I am trying to find the maximum memory that I could allocate on stack, global and heap memory in C++. I am trying this program on a Linux system with 32 GB of memory, and on my Mac with 2 GB of RAM.
/* test to determine the maximum memory that could be allocated for static, heap and stack memory */
#include <iostream>
using namespace std;
//static/global
long double a[200000000];
int main()
{
//stack
long double b[999999999];
//heap
long double *c = new long double[3999999999];
cout << "Sizeof(long double) = " << sizeof(long double) << " bytes\n";
cout << "Allocated Global (Static) size of a = " << (double)((sizeof(a))/(double)(1024*1024*1024)) << " Gbytes \n";
cout << "Allocated Stack size of b = " << (double)((sizeof(b))/(double)(1024*1024*1024)) << " Gbytes \n";
cout << "Allocated Heap Size of c = " << (double)((3999999999 * sizeof(long double))/(double)(1024*1024*1024)) << " Gbytes \n";
delete[] c;
return 0;
}
Results (on both):
Sizeof(long double) = 16 bytes
Allocated Global (Static) size of a = 2.98023 Gbytes
Allocated Stack size of b = 14.9012 Gbytes
Allocated Heap Size of c = 59.6046 Gbytes
I am using GCC 4.2.1. My question is:
Why is my program running?

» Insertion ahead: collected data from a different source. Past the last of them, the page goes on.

-- ==== Sys2Proof/Machine/Flags.lean ====
section
/-! DEFINITION. Every flag the part computes: the alert flag of a record and the drive of ALERT_N (R139, R145), when a limit
class fires (R106), the test of an eviction candidate (R102), the deferral of a request (R67), and the flag bytes of the
payloads (R201). -/

namespace Sys2Proof.Machine

/-- One bit of a flag byte. -/
def flagBit (b : Bool) (i : Nat) : Nat := if b then 2 ^ i else 0

/-! ### Records (R139, R145, 11.4) -/

/-- The kind code of a record (11.4). -/
def RecordBody.kindCode : RecordBody → Nat
  | .ceLimit _ _ _ _ => 0
  | .ueLimit _ _ _ _ => 1
  | .copyPoison _ _ _ => 2
  | .migDone _ _ _ => 3
  | .migAborted _ _ => 4
  | .migFailed _ _ => 5
  | .targetBad _ _ _ => 6
  | .noSpare _ => 7
  | .spareBanned _ _ => 8
  | .respTimeout _ _ => 9
  | .lateResponse _ => 10
  | .fuseDone _ _ _ => 11
  | .fuseFailed _ _ => 12
  | .fuseSpoiled _ _ => 13
  | .suspectFull _ => 14

/-- Whether a record is a CE_LIMIT or a UE_LIMIT. -/
def RecordBody.isLimit : RecordBody → Bool
  | .ceLimit _ _ _ _ => true
  | .ueLimit _ _ _ _ => true
  | _ => false

/-- The alert flag a handed record's kind calls for: by the firing action for a limit record, by ALERT_KINDS as it stands for
every other kind (R139). -/
def alertCalled (alertKinds : BitVec 16) (h : Handed) : Bool :=
  if h.body.isLimit then h.action == some .alert else alertKinds.getLsbD h.body.kindCode

/-- ALERT_N is driven low while the queue holds a record with its alert flag set or the alert-missed flag is set (R145). -/
def alertDrive (queue : List FaultRecord) (alertMissed : Bool) : Bool := queue.any (·.alert) || alertMissed

/-- The fault record queue is full (R138, R140). -/
def RecordUnit.isFull (r : RecordUnit) : Bool := decide (Config.recordPlaces ≤ r.queue.length)

/-! ### Suspect entries (R102, R106, R113, R201) -/

/-- A limit class: CE or UE. -/
inductive LimitClass
  | ce | ue
  deriving DecidableEq, Repr

/-- The count of a class. -/
def Suspect.count (e : Suspect) : LimitClass → Nat
  | .ce => e.ce
  | .ue => e.ue

/-- The fired flag of a class. -/
def Suspect.fired (e : Suspect) : LimitClass → Bool
  | .ce => e.ceFired
  | .ue => e.ueFired

/-- The limit of a class (R106). -/
def Params.limit (ps : Params) : LimitClass → Nat
  | .ce => ps.ceLimit
  | .ue => ps.ueLimit

/-- The action of a class (R106). -/
def Params.action (ps : Params) : LimitClass → Action
  | .ce => ps.ceAction
  | .ue => ps.ueAction

/-- A class fires when its count is at or above its limit and its fired flag is false (R106). -/
def Suspect.fires (e : Suspect) (ps : Params) (c : LimitClass) : Bool :=
  decide (ps.limit c ≤ e.count c) && !(e.fired c)

/-- An eviction candidate: both fired flags false (R103). -/
def Suspect.candidate (e : Suspect) : Bool := !e.ceFired && !e.ueFired

/-- Freed by a decay expiry: no fired flag and both counts 0 (R113). -/
def Suspect.decayed (e : Suspect) : Bool := e.candidate && e.ce == 0 && e.ue == 0

/-- The flag byte of a suspect entry, bits 0 to 2 (R201, READ_SUSPECT and CLEAR_SUSPECT). -/
def Suspect.flags (e : Suspect) : Nat := flagBit e.ceFired 0 + flagBit e.ueFired 1 + flagBit e.denied 2

/-! ### Remap entries (R4, R201) -/

/-- The logical block of an entry, where present (R4). -/
def Entry.l? : Entry → Option Nat
  | .free => none
  | .reserved l => some l
  | .soft l _ => some l
  | .hard l _ => some l
  | .retired l _ _ _ => l

/-- The fuse slot of an entry, where present (R4). -/
def Entry.slot? : Entry → Option Nat
  | .hard _ k => some k
  | .retired _ k _ _ => k
  | _ => none

/-- The banned flag of an entry (R4). -/
def Entry.banned : Entry → Bool
  | .retired _ _ b _ => b
  | _ => false

/-- The commit pending flag of an entry (R4). -/
def Entry.commitPending : Entry → Bool
  | .soft _ c => c
  | .retired _ _ _ c => c
  | _ => false

/-- The logical block an entry serves: in SOFT and HARD (R6). -/
def Entry.serves? : Entry → Option Nat
  | .soft l _ => some l
  | .hard l _ => some l
  | _ => none

/-- The flag byte of READ_MAP (R201). -/
def Entry.flags (e : Entry) (traffic : Bool) : Nat :=
  flagBit e.l?.isSome 0 + flagBit e.slot?.isSome 1 + flagBit e.banned 2 + flagBit e.commitPending 3 + flagBit traffic 4

end Sys2Proof.Machine
end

I expected since stack got depleted (16 MB in linux, and 8 MB in Mac), the program should throw an error. I saw some of the many questions asked in this topic, but I couldn't solve my problem from the answers given there.
ulimit -agivesstack size (kbytes, -s) 8192on Mac and on Linux it isstack size (kbytes, -s) 10240. Sorry, it is 10 MB I think (not 16), I would edit.